A survey conducted revealed that four out of every twenty taxi drivers do not have...
A survey conducted revealed that four out of every twenty taxi drivers do not have a valid driving license. If 6 drivers are selected at random, calculate, correct to three decimal places, the probability that
(a) exactly 2 ;
(b) more than 3 ;
(c) at least 5; have valid driving license.
Explanation
p(have valid license) = p = 0.8
p(no valid license) = q = 0.2.
The binomial probability distribution is
\((p + q)^{6} = p^{6} + 6p^{5} q + 15p^{4} q^{2} + 20p^{3} q^{3} + 15p^{2} q^{4} + 6p q^{5} + q^{6}\)

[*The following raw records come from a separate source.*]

-- ==== Sys2Proof/Machine/Update.lean ====
section
/-!
DEFINITION. Parameter update (chapter 11): UPD, the receiving units and the stages of Table 11.8, version
guards (R362 to R365), global agreement, and the outcome of the step (R392).
-/

namespace Sys2Proof.Machine

/-! ### Tables (Tables 11.1 and 11.2) -/

/-- Bytes of the unified range as a unit reads them now (Table 12.4); zeros where no read is served. -/
def peekPieces (s : State) : List (BitVec 19 × Nat × Nat) → List Byte
  | [] => []
  | (x, off, n) :: ps =>
    (match (unitReadExtent s x (tierEntry s x) off n).2 with
     | .ok bs => bs
     | _ => List.replicate n 0) ++ peekPieces s ps

/-- What a table holds; the access itself is made by `unitRead` where a unit reads it. -/
def peekUnified (s : State) (a n : Nat) : List Byte := peekPieces s (piecesOf a n)

def imgAddr (s : State) (f : Image → Option W64) : Option Nat :=
  match s.prog.img with
  | some i => (f i).map (·.toNat)
  | none => none

/-- A shard-table entry as a number of 64 bytes. -/
def shardEntry (s : State) (k : BitVec 20) : Nat :=
  match imgAddr s (·.stab) with
  | some a => natOfBytes (peekUnified s (a + 64 * k.toNat) 64)
  | none => 0

def shGroup (e : Nat) : BitVec 8 := BitVec.ofNat 8 e
def shEave (e : Nat) : Nat := field e 8 3
def shMirror (e : Nat) : Bool := field e 16 8 = 1
def shRows (e : Nat) : Nat := field e 32 32
def shCols (e : Nat) : Nat := field e 64 32
def shElems (e : Nat) : Nat := shRows e * shCols e
def shMaster (e : Nat) : Nat := field e 128 64
def shM1 (e : Nat) : Nat := field e 192 64
def shM2 (e : Nat) : Nat := field e 256 64
def shSlot (e : Nat) : Nat := field e 320 64
def shRing0 (e : Nat) : Nat := field e 384 64
def shGrad (e : Nat) : Nat := field e 448 64

/-- A group-table entry as a number of 128 bytes. -/
def groupEntry (s : State) (g : BitVec 8) : Nat :=
  match imgAddr s (·.gtab) with
  | some a => natOfBytes (peekUnified s (a + 128 * g.toNat) 128)
  | none => 0

def gProg (e : Nat) : Nat := field e 0 8
def gFmt (e : Nat) : ElemType := (typeOfCode (field e 8 8)).getD .fp32
def gAgree (e : Nat) : Bool := field e 16 1 = 1
def gArrive (e : Nat) : Bool := field e 17 1 = 1
def gCtl (e : Nat) : Bool := field e 18 1 = 1
def gPart (e : Nat) : Bool := field e 19 1 = 1
def gFirst (e : Nat) : Nat := field e 32 32
def gCount (e : Nat) : Nat := field e 64 32
def gWord (e k : Nat) : W32 := BitVec.ofNat 32 (field e (8 * k) 32)
def gNormMax (e : Nat) : W32 := gWord e 0x34
def gAbsMax (e : Nat) : W32 := gWord e 0x38
def gCtlSpar (e : Nat) : SparId := BitVec.ofNat 16 (field e 0x1E0 16)
def gPartSpar (e : Nat) : SparId := BitVec.ofNat 16 (field e 0x1F0 16)
def gCtlAddr (e : Nat) : Nat := field e 0x200 64
def gPartAddr (e : Nat) : Nat := field e 0x240 64
def gAgDesc (e : Nat) : BitVec 10 := BitVec.ofNat 10 (field e 0x280 16)
def gAgTo (e : Nat) : Nat := field e 0x290 16

def groupAt (s : State) (g : BitVec 8) : Group := tableGet Group.reset s.upd.groups g.toNat
def setGroup (s : State) (g : BitVec 8) (v : Group) : State :=
  { s with upd := { s.upd with groups := tablePut Group.reset s.upd.groups g.toNat v } }
def updGroup (s : State) (g : BitVec 8) (f : Group → Group) : State := setGroup s g (f (groupAt s g))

(a) p(2 have valid licenses) = \(15p^{2} q^{4}\)
= \(15 (0.8)^{2} (0.2)^{4} = 15(0.64)(0.0016)\)
= \(0.01536 \approxeq 0.015\) (3 d.p)
(b) p(more than 3 have valid licenses) = \(p^{6} + 6p^{5} q + 15p^{4} q^{2}\)
= \((0.8)^{6} + 6(0.8)^{5} (0.2) + 15(0.8)^{4} (0.2)^{2}\)
= \(0.262144 + 0.393216 + 0.24578\)
= \(0.90112 \approxeq 0.901\) (3 d.p)
(c) p(at least 5 have valid licenses) = \(p^{6} + 6p^{5} q\)
= \((0.8)^{6} + 6(0.8)^{5} (0.2)\)
= \(0.262144 + 0.393216\)
= \(0.65536 \approxeq 0.655\).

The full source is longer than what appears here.